Registrant's telephone number, including area code: (914) 925-0022
Date of fiscal year end: February 28
Date of reporting period: August 31, 2008
Form N-CSR is to be used by management investment companies to file reports with the Commission not later than 10 days after the transmission to stockholders of any report that is required to be transmitted to stockholders under Rule 30e-1 under the Investment Company Act of 1940 (17 CFR 270.30e-1). The Commission may use the information provided on Form N-CSR in its regulatory, disclosure review, inspection and policymaking roles.
A registrant is required to disclose the information specified by Form N-CSR, and the Commission will make this information public.
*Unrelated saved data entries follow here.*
-- ==== Sys2Proof/Machine/PlanCheck.lean ====
section
/-! DEFINITION. The validation of a plan image (R99, R100): header, digest, section limits, the five sections record by record, and the checks over the whole plan, in the order of R99. The image is read in place, as `State.asLoaded` sees it; the state itself gives what is bound, assigned and in service. -/

namespace Sys2Proof.Machine

/-! ### Failures (R100) -/

abbrev Ls.header : Nat := 0x0001
abbrev Ls.digest : Nat := 0x0002
abbrev Ls.section_ : Nat := 0x0003
abbrev Ls.count : Nat := 0x0004
abbrev Ls.rsvd : Nat := 0x0005
abbrev Ls.encoding : Nat := 0x0006
abbrev Ls.width : Nat := 0x0007
abbrev Ls.stream : Nat := 0x0008
abbrev Ls.counts : Nat := 0x0009
abbrev Ls.buoys : Nat := 0x000A
abbrev Ls.slip : Nat := 0x000B
abbrev Ls.version : Nat := 0x000C
abbrev Ls.charges : Nat := 0x000D
abbrev Ls.unavailable : Nat := 0x000E
abbrev Ls.tableSpace : Nat := 0x000F
abbrev Ls.epoch : Nat := 0x0010
abbrev Ls.read : Nat := 0x0011

/-- A failure: LOAD_STATUS, FAULT_SECTION, FAULT_RECORD, FAULT_BIT. -/
abbrev PlanFail : Type := Nat × Nat × Nat × Nat

/-- A failure of a field of a record: FAULT_BIT and LOAD_STATUS. -/
abbrev FieldFail : Type := Nat × Nat

/-- The field fails with a code where the condition holds. -/
def failIf (bad : Bool) (f : Fld) (code : Nat) : List FieldFail := if bad then [(f.lo, code)] else []

/-- The lowest field that failed; of two failures of one field, the one listed first (R99, R100). -/
def lowestFail (l : List FieldFail) : Option FieldFail :=
  l.foldl (fun (m : Option FieldFail) e => match m with
    | none => some e
    | some b => if e.1 < b.1 then some e else some b) none

/-- A section's records are checked from the lowest on (R99). -/
def sectionFail (sec n : Nat) (f : Nat → List FieldFail) : Option PlanFail :=
  (List.range n).findSome? (fun i => (lowestFail (f i)).map (fun b => (b.2, sec, i, b.1)))

/-- A whole-plan check: what each task shows, from the lowest on (R99). -/
def wholeFail (n code : Nat) (f : Nat → List Nat) : Option PlanFail :=
  (List.range n).findSome? (fun t => ((f t).head?).map (fun b => (code, 6, t, b)))

/-- A field is named where the condition holds. -/
def nameIf (bad : Bool) (f : Fld) : List Nat := if bad then [f.lo] else []

/-- Non-zero RSVD and C fields (R4, R43). -/
def reservedFails (w : Nat) (rsvd cs : List Fld) : List FieldFail := (rsvd ++ cs).flatMap (fun f => failIf (f.get w != 0) f Ls.rsvd)

/-! ### Header, digest and section limits (R68 to R70, R105) -/

/-- The fields that identify and size the image (R68, R99). -/
def identityFails (w : Nat) : List FieldFail :=
  failIf (PlanHdr.planMagic.get w != 0x4E414C50) PlanHdr.planMagic Ls.header
  ++ failIf (PlanHdr.formatGen.get w != 3) PlanHdr.formatGen Ls.header
  ++ failIf (PlanHdr.headerBytes.get w != 160) PlanHdr.headerBytes Ls.header
  ++ failIf (decide (PlanHdr.imageBytes.get w < 160)) PlanHdr.imageBytes Ls.header

/-- IMAGE_DIGEST is read as 32 bytes in address order; it and the C fields count as zero (R70). -/
def imageDigest (hdr rest : List Byte) : List Byte :=
  let w := (PlanHdr.imageDigest :: PlanHdr.cFields).foldl (fun w (f : Fld) => f.set w 0) (leNat hdr)
  sha256 (leBytes 160 w ++ rest)

/-- The sections of a header: offset field, count field, bytes of a record, least and largest count (R69). -/
def planSections : List (Fld × Fld × Nat × Nat × Nat) :=
  [(PlanHdr.streamOffset, PlanHdr.streamCount, 64, 0, 262144), (PlanHdr.taskOffset, PlanHdr.taskCount, 64, 1, 4194304),
   (PlanHdr.edgeOffset, PlanHdr.edgeCount, 16, 0, 16777216), (PlanHdr.slipOffset, PlanHdr.slipCount, 32, 0, 1048576),
   (PlanHdr.shardOffset, PlanHdr.shardCount, 32, 0, 65536)]

/-- A section lies well: offset zero when empty, else on 64 bytes, inside the image, clear of the header and of every other section (R69). -/
def sectionPlaced (w : Nat) (x : Fld × Fld × Nat × Nat × Nat) : Bool :=
  let bytes := fun (y : Fld × Fld × Nat × Nat × Nat) => y.2.1.get w * y.2.2.1
  let off := x.1.get w
  if bytes x = 0 then off == 0
  else off % 64 == 0 && decide (160 ≤ off ∧ off + bytes x ≤ PlanHdr.imageBytes.get w)
    && planSections.all (fun y => y.1.lo == x.1.lo || bytes y == 0 || !overlap off (bytes x) (y.1.get w) (bytes y))

/-- The other header fields (R4, R43, R68, R102, R105): `loaded` is the epoch of the plan that a REPLACE follows. -/
def headerFails (w : Nat) (loaded : Option Nat) : List FieldFail :=
  let epoch := PlanHdr.planEpoch.get w
  let group := PlanHdr.groupPackages.get w
  failIf (epoch == 0 || loaded.any (fun e => decide (epoch ≤ e))) PlanHdr.planEpoch Ls.epoch
  ++ failIf (decide (group ≤ PlanHdr.packageIndex.get w)) PlanHdr.packageIndex Ls.width
  ++ failIf (group == 0 || decide (4096 < group)) PlanHdr.groupPackages Ls.count
  ++ failIf (decide (2 ≤ PlanHdr.abortScope.get w)) PlanHdr.abortScope Ls.encoding
  ++ reservedFails w PlanHdr.rsvd PlanHdr.cFields

/-- Counts out of range, and then sections out of place (R69). -/
def limitFails (w : Nat) : List FieldFail :=
  planSections.flatMap (fun x => failIf (decide (x.2.1.get w < x.2.2.2.1 ∨ x.2.2.2.2 < x.2.1.get w)) x.2.1 Ls.count
    ++ failIf (!sectionPlaced w x) x.1 Ls.section_)

/-! ### Streams (R33 to R38, R42 to R44, R47, R64, R221, R250) -/


/-- The needs a class satisfies (R36). -/
def needsOf (cls : Nat) : Nat := if cls = Cl.deriv then 4 else if cls = Cl.proj then 8 else if cls = Cl.lossy then 2 else if cls = Cl.drop then 0 else 7

/-- The places a class may have (R35). -/
def placesOf (cls : Nat) : List Nat :=
  if cls = Cl.drop ∨ cls = Cl.regen then [Pc.none] else if cls = Cl.raw then [Pc.quay, Pc.harbour, Pc.reef] else [Pc.harbour, Pc.reef]

/-- FORM_PARAM suits the class and form (R38, R44). -/
def formParamOk (w : Nat) : Bool :=
  let cls := StreamRec.classF.get w
  let form := StreamRec.form.get w
  let p := StreamRec.formParam.get w
  if cls = Cl.proj then p != 0 && recElems w % p == 0
  else if cls ≠ Cl.deriv then p == 0
  else if form = 2 ∨ form = 0x11 then true
  else if form = 3 then decide (0 < p ∧ p < 0x7F80)
  else if form = 0x10 then decide (1 ≤ p ∧ p ≤ 16)
  else p == 0

/-- A program that is VALID or a listed built-in (R249). -/
def State.programKind (s : State) (p : Nat) : Nat :=
  if p = 0xFF20 then Kd.matrix else if p = 0xFF30 then 0 else if 0xFF00 ≤ p then Kd.element else ProgRec.kind.get (s.prog p)

def State.programSuits (s : State) (p ctx : Nat) (update : Bool) : Bool :=
  let k := s.programKind p
  (decide (0xFF00 ≤ p) || ProgRec.context.get (s.prog p) == ctx)
  && (if update then k == Kd.update else k == Kd.element || k == Kd.row || k == Kd.matrix)

/-- A program named for a context fails R249: 0x0007 where it does not exist, 0x0008 where it does not suit. -/
def State.programFails249 (s : State) (p ctx : Nat) (update : Bool) (f : Fld) : List FieldFail :=
  failIf (!s.programThere p) f Ls.width ++ failIf (!s.programSuits p ctx update) f Ls.stream

/-- A source of a stream: it exists, and for a REGEN stream its class and context are right (R8, R47). -/
def State.refFails (v : State) (n : Nat) (f : Fld) : List FieldFail :=
  let m := v.sf n f
  let c := v.sf m StreamRec.classF
  failIf (m != noRef && decide (v.streamCount ≤ m)) f Ls.width
  ++ failIf (v.sf n StreamRec.classF == Cl.regen && m != noRef
      && (!(c == Cl.exact || c == Cl.raw || c == Cl.regen) || v.sf m StreamRec.context != v.sf n StreamRec.context)) f Ls.stream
A registrant is not required to respond to the collection of information contained in Form N-CSR unless the Form displays a currently valid Office of Management and Budget ("OMB") control number. Please direct comments concerning the accuracy of the information collection burden estimate and any suggestions for reducing the burden to Secretary, Securities and Exchange Commission, 450 Fifth Street, NW, Washington, DC 20549-0609. The OMB has reviewed this collection of information under the clearance requirements of 44 U.S.C. § 3507.
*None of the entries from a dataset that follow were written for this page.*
-- ==== Sys2Proof/Certificates/Slice0/Obligations.lean ====
section
/-! DEFINITION. The statements about the block. A hypothesis is a condition of the rule the statement cites; `exec … = .next t` says that the command completes and that `t` is all it leaves. -/

open Sys2Proof Sys2Proof.Machine

/-! ### The step and the reset -/

/-- A step takes the command at the front of the queue and runs it on the state with the rest; with none waiting the block idles for one standby cycle (log entry 1, the model's choice). -/
def Obligations.StepRunsFrontCommand : Prop :=
  (∀ (c : Instr) (rest : List Instr) (s : State), s.pending = c :: rest → step s = exec c { s with pending := rest })
  ∧ ∀ s : State, s.pending = [] → step s = .next s.tick

/-! ### Commands of the tide queues -/

/-- NOP, FENCE and DISCARD end with SUCCESS; INLINE_WRITE stores exactly LENGTH bytes of DATA at ADDRESS and ends with SUCCESS; each then takes the completion actions of R136. -/
def Obligations.SimpleCommandsComplete : Prop :=
  ∀ (c : Nat) (s : State) (d : Dispatched),
    (s.readyCmd c Op.nop = some d → exec (.nop c) s = .next (s.endCmd d St.success 0))
    ∧ (s.readyCmd c Op.fence = some d → s.fenced d = [] → exec (.fence c) s = .next (s.endCmd d St.success 0))
    ∧ (s.readyCmd c Op.discard = some d →
        (∀ i, i < cmdGet d.word CmdDiscard.count → s.stateOf (i + cmdGet d.word CmdDiscard.stream) ≠ Ss.filling) →
        exec (.discard c) s = .next ((((List.range (cmdGet d.word CmdDiscard.count)).map (· + cmdGet d.word CmdDiscard.stream)).foldl State.discardStream s).endCmd d St.success 0))
    ∧ (s.readyCmd c Op.inlineWrite = some d → cmdGet d.word CmdInline.length ≠ 0 →
        s.filling (cmdGet d.word CmdInline.address) (cmdGet d.word CmdInline.length) = false →
        s.mergeFails (cmdGet d.word CmdInline.address) (cmdGet d.word CmdInline.length) = none →
        exec (.inlineWrite c .ok) s = .next ((s.put (cmdGet d.word CmdInline.address)
          ((leBytes 40 (cmdGet d.word CmdInline.data)).take (cmdGet d.word CmdInline.length))).endCmd d St.success 0))
    ∧ (s.readyCmd c Op.inlineWrite = some d → cmdGet d.word CmdInline.length = 0 →
        ∀ m, exec (.inlineWrite c m) s = .next (s.endCmd d St.success 0))

/-- SIGNAL adds its units to a bound semaphore and serves the waiters; WAIT takes its units at once where they are there and nobody waits, and otherwise waits last in line; an entry of the current round joins the barrier, whose round completes once it is full. Each has its name translated first, and is reported where it meets a name of the running plan (R277, R288). -/
def Obligations.BuoyCommandsComplete : Prop :=
  ∀ (c k : Nat) (s u v : State) (d : Dispatched) (b : Buoy),
    d.stage = .ready → s.buoyAway d.word = false → cmdGet d.word CmdBuoy.count ≠ 0 → b.lost = false →
    u = (s.meetsPlan d.queue (s.cmdContext d) (cmdGet d.word CmdBuoy.buoy)).translates →
    v = ((s.setStage c .waiting 0).meetsPlan d.queue (s.cmdContext d) (cmdGet d.word CmdBuoy.buoy)).translates →
    (s.cmd c Op.signal = some d → u.findBuoy (s.cmdContext d) (cmdGet d.word CmdBuoy.buoy) = some (k, b) →
        b.kind = Bk.semaphore → b.count + cmdGet d.word CmdBuoy.count ≤ b.limit →
        exec (.signal c) s = .next ((((u.setBuoy k { b with count := b.count + cmdGet d.word CmdBuoy.count }).noteSignal k).serve k).endCmd d St.success 0))
    ∧ (s.cmd c Op.wait = some d → v.findBuoy (s.cmdContext d) (cmdGet d.word CmdBuoy.buoy) = some (k, b) →
        cmdGet d.word CmdBuoy.barrier = 0 → b.kind = Bk.semaphore → cmdGet d.word CmdBuoy.count ≤ b.limit →
        exec (.wait c) s = .next (
          if b.waiters.isEmpty ∧ cmdGet d.word CmdBuoy.count ≤ b.count then
            (v.setBuoy k { b with count := b.count - cmdGet d.word CmdBuoy.count }).endCmd d St.success 0
          else v.setBuoy k { b with waiters := b.waiters ++ [⟨.cmd c, cmdGet d.word CmdBuoy.count⟩] }))
    ∧ (s.cmd c Op.wait = some d → v.findBuoy (s.cmdContext d) (cmdGet d.word CmdBuoy.buoy) = some (k, b) →
        cmdGet d.word CmdBuoy.barrier = 1 → b.kind = Bk.barrier → cmdGet d.word CmdBuoy.round % 2 ^ 32 = b.round % 2 ^ 32 →
        b.round < 2 ^ 32 → b.entries.length < b.participants →
        exec (.barrierEntry c) s = .next (State.roundComplete 3 (v.setBuoy k { b with entries := b.entries ++ [⟨.cmd c, 1⟩] }) k))

/-- STOW, FETCH, RECOMPUTE and MOVE begin their work: a work item on the channel named, or an engine that runs the stream's program, with the delivery the command describes. -/
def Obligations.TransferCommandsBegin : Prop :=
  ∀ (c : Nat) (s : State) (d : Dispatched),
    (s.readyCmd c Op.stow = some d → s.cmdTiles (cmdGet d.word CmdStow.stream) (cmdGet d.word CmdStow.tileFirst) (cmdGet d.word CmdStow.tileCount) ≠ 0 →
        s.dispatched.all (fun e => !(decide (e.tag < c) && e.stage == .ready && cmdGet e.word Cmd.opcode == Op.stow && cmdGet e.word CmdStow.stream == cmdGet d.word CmdStow.stream)) = true →
        s.cls (cmdGet d.word CmdStow.stream) ≠ Cl.drop → s.cls (cmdGet d.word CmdStow.stream) ≠ Cl.regen → s.stateOf (cmdGet d.word CmdStow.stream) = Ss.filling →
        exec (.stow c) s = .next (((s.modAux (cmdGet d.word CmdStow.stream) (fun a => { a with nextTile := max a.nextTile (cmdGet d.word CmdStow.tileFirst
            + s.cmdTiles (cmdGet d.word CmdStow.stream) (cmdGet d.word CmdStow.tileFirst) (cmdGet d.word CmdStow.tileCount)) })).setStage c .underway 0).addItem
          (cmdGet d.word CmdStow.channel) (.cmd c) (.stow (cmdGet d.word CmdStow.stream) (cmdGet d.word CmdStow.tileFirst)
            (s.cmdTiles (cmdGet d.word CmdStow.stream) (cmdGet d.word CmdStow.tileFirst) (cmdGet d.word CmdStow.tileCount)) (cmdGet d.word CmdStow.source)) (cmdGet d.word Cmd.urgency)))
    ∧ (s.readyCmd c Op.fetch = some d → s.cmdTiles (cmdGet d.word CmdFetch.stream) (cmdGet d.word CmdFetch.tileFirst) (cmdGet d.word CmdFetch.tileCount) ≠ 0 →
        s.fetchable (cmdGet d.word CmdFetch.stream) = true →
        (cmdGet d.word CmdFetch.destKind ≠ 0 → s.ringOn (cmdGet d.word CmdFetch.destKind - 1) (cmdGet d.word CmdFetch.dest % 65536) = true) →
        ∃ k : Consumer, k.source = .cmd c ∧ k.stream = cmdGet d.word CmdFetch.stream ∧ k.first = cmdGet d.word CmdFetch.tileFirst
          ∧ k.count = s.cmdTiles (cmdGet d.word CmdFetch.stream) (cmdGet d.word CmdFetch.tileFirst) (cmdGet d.word CmdFetch.tileCount)
          ∧ k.look = cmdGet d.word CmdFetch.lookahead ∧ k.dest = cmdGet d.word CmdFetch.dest
          ∧ k.transpose = (cmdGet d.word CmdFetch.transpose == 1) ∧ k.drain = (cmdGet d.word CmdFetch.toDrain == 1)
          ∧ k.ring = (if cmdGet d.word CmdFetch.destKind = 0 then none else some (cmdGet d.word CmdFetch.dest % 65536))
          ∧ exec (.fetch c) s = .next (((s.setStage c .underway 0).addConsumer k).addItem (cmdGet d.word CmdFetch.channel) (.cmd c)
              (.fetch s.skerry.nextConsumer) (cmdGet d.word Cmd.urgency)))
    ∧ (s.readyCmd c Op.recompute = some d → s.cmdTiles (cmdGet d.word CmdFetch.stream) (cmdGet d.word CmdFetch.tileFirst) (cmdGet d.word CmdFetch.tileCount) ≠ 0 →
        s.cls (cmdGet d.word CmdFetch.stream) = Cl.regen → s.fetchable (cmdGet d.word CmdFetch.stream) = true →
        (cmdGet d.word CmdFetch.destKind ≠ 0 → s.ringOn (cmdGet d.word CmdFetch.destKind - 1) (cmdGet d.word CmdFetch.dest % 65536) = true) →
        s.engineFree (cmdGet d.word CmdFetch.engine) = true → s.engineCmdReady d = true →
        s.engineTurn (cmdGet d.word CmdFetch.engine) (cmdGet d.word Cmd.urgency) = true →
        ∃ k : Consumer, k.source = .cmd c ∧ k.stream = cmdGet d.word CmdFetch.stream ∧ k.first = cmdGet d.word CmdFetch.tileFirst
          ∧ k.count = s.cmdTiles (cmdGet d.word CmdFetch.stream) (cmdGet d.word CmdFetch.tileFirst) (cmdGet d.word CmdFetch.tileCount)
          ∧ k.dest = cmdGet d.word CmdFetch.dest
          ∧ exec (.recompute c) s = .next ((s.setStage c .underway 0).recomputeStart (cmdGet d.word CmdFetch.engine) (.cmd c) k noRef 0))
    ∧ (s.readyCmd c Op.move = some d → cmdGet d.word CmdMove.bytes ≠ 0 →
        exec (.move c) s = .next ((s.setStage c .underway 0).addItem (cmdGet d.word CmdMove.channel) (.cmd c)
          (.built (builtMove (cmdGet d.word CmdMove.src) (cmdGet d.word CmdMove.dst) (cmdGet d.word CmdMove.srcReef == 1) (cmdGet d.word CmdMove.dstReef == 1)
            (cmdGet d.word CmdMove.bytes / 2 ^ 31 + 2) (cmdGet d.word CmdMove.bytes))) (cmdGet d.word Cmd.urgency)))

/-- TABLE_LOAD of a table that passes the checks takes, where nothing else waits for one, a generation slot that is free for it; TABLE_BUILD arms a first pass, or builds the table of samples in memory into a slot; the oldest that waits for a slot takes one; a first pass with enough tiles makes its generation CURRENT. -/
def Obligations.TableCommandsComplete : Prop :=
  ∀ (c : Nat) (s : State) (d : Dispatched),
    (∀ (t : Nat × Nat × List Nat) (k : Nat), s.cmd c Op.tableLoad = some d → d.stage = .ready → cmdGet d.word CmdTable.bytes ≠ 0 → cmdGet d.word CmdTable.kind = 0 →
        s.filling (cmdGet d.word CmdTable.source) (cmdGet d.word CmdTable.bytes) = false →
        s.failing (cmdGet d.word CmdTable.source) (cmdGet d.word CmdTable.bytes) = none → s.sourceTable d = .ok t →
        (t.2.1 = 1 → cmdGet d.word CmdTable.stream = noRef ∧ s.cmdContext d = s.ch Ch.planOwner) →
        (t.2.1 = 0 → cmdGet d.word CmdTable.stream < s.streamCount ∧ hasIndex (s.sf (cmdGet d.word CmdTable.stream) StreamRec.classF) = true
          ∧ s.streamKind (cmdGet d.word CmdTable.stream) = t.1) →
        s.skerry.slotWait = [] → s.slotFor t.2.1 t.1 = some k → exec (.tableLoad c .ok) s = .next ((s.tableOverlaps d).loadInto d k t))
    ∧ (∀ m, s.cmd c Op.tableBuild = some d → d.stage = .ready → cmdGet d.word CmdTable.samples = 0 → exec (.tableBuild c m) s = .next (s.armPass d))
    ∧ (∀ k, s.cmd c Op.tableBuild = some d → d.stage = .ready → cmdGet d.word CmdTable.samples ≠ 0 → cmdGet d.word CmdTable.kind = 0 →
        s.filling (cmdGet d.word CmdTable.samples) (4096 * cmdGet d.word CmdTable.bytes) = false →
        s.failing (cmdGet d.word CmdTable.samples) (4096 * cmdGet d.word CmdTable.bytes) = none →
        s.skerry.slotWait = [] → s.slotFor 0 (s.streamKind (cmdGet d.word CmdTable.stream)) = some k → exec (.tableBuild c .ok) s = .next (s.buildInto d k))
    ∧ (∀ n k rest, s.skerry.slotWait = .pass n :: rest → s.slotFor 0 (s.streamKind n) = some k →
        exec .tableSlotGrant s = .next ((State.takeSlot { s with skerry := { s.skerry with slotWait := rest } } k (s.streamKind n) 0 n (s.sf n StreamRec.context)).modAux n
          (fun a => { a with pass := a.pass.map (fun p => { p with slot := some k }) })))
    ∧ (∀ k rest, s.skerry.slotWait = .cmd d.tag :: rest → s.dispatched.find? (fun e => e.tag == d.tag) = some d → cmdGet d.word Cmd.opcode = Op.tableBuild →
        s.slotFor 0 (s.streamKind (cmdGet d.word CmdTable.stream)) = some k →
        exec .tableSlotGrant s = .next (State.buildInto { s with skerry := { s.skerry with slotWait := rest } } d k))
    ∧ (∀ n k p, (s.aux n).pass = some p → p.active = true → p.kind = 0 → p.slot = some k → min p.sample (s.tiles n) ≤ p.tiles.length →
        ¬ (s.tiles n < p.sample ∧ s.stateOf n = Ss.filling) →
        ∃ t g, t = s.makeCurrent k (buildTable (s.streamKind n) (p.tiles.vals.take (min p.sample (s.tiles n)))) ∧ g = (nth t.skerry.gens k GenSlot.reset).gen
          ∧ exec (.firstPass n) s = .next (((t.modAux n (fun a => { a with pass := a.armed, armed := none, bound := if t.stateOf n == Ss.filling then g else a.bound })).settleGens.writeCopy p.copy
              (serialTable (s.streamKind n) 0 (buildTable (s.streamKind n) (p.tiles.vals.take (min p.sample (s.tiles n)))))).passEnds p St.success g))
Item 1. Reports to Stockholders.
Dear Fellow Shareholders,
As we write this letter, the stock market has been through a series of sharp sell-offs that qualify it as a bear market, generally defined as a decline of more than 20%. Many stocks have lost one-third of their market capitalization, and our portfolio hasn’t been immune to that trend. However, we firmly believe that there is plenty of reason for hope. First, the good news. For the first six months of our 10th fiscal year, ending on August 31, 2008, net investment income (dividends and interest, less expenses) totaled $370,696, compared with the $273,495 earned a year earlier. Our Net Asset Value per share rose from $12.10 on February 29, 2008 to $12.23 as of August 31, 2008, and the expense ratio for the six months ending August 31 was 0.85%, down from 0.88% for the fiscal year that ended in February. The higher net investment income, the result of generally rising dividends paid by ou r portfolio companies (as well as lower expenses), should result in another increase in the year-end dividend, which was 19.28¢ per share at the end of 2007.
Now the “bad” news. The market decline accelerated in September and early October, sending our NAV lower along with the market and creating a decidedly negative investing climate. However, from a long-term perspective, the current market also presents potential buying opportunities, especially for the stocks of high-quality, well-capitalized companies. And the changes we made in the spring--trading companies in decline for firms that should benefit from long-term demographic trends, such as the need for water infrastructure upgrades and the growing popularity of warehouse clubs-- spared us from some of the carnage, while improving the quality of out portfolio. Our latest replacement was the addition of United Technologies, a solid, growing conglomerate, for Wrigley, which was acquired by Mars Inc.
DRIPX shareholders deserve to be congratulated for their restraint. While many investors have given in to short-term, panic selling, our shareholders have, by and large, exhibited a more logical, long-term perspective. Therefore, we have not been forced to sell into the bear market and we are in position to potentially benefit from the array of bargain prices on high-quality companies that should be providing their shareholders (and ours) with a steady stream of higher profits and dividends. We feel that it’s more important than ever to continue to invest, either through dollar-cost averaging (which can be accomplished via automatic debits) or through periodic purchases, so that we take advantage of the potential opportunities provided by this market.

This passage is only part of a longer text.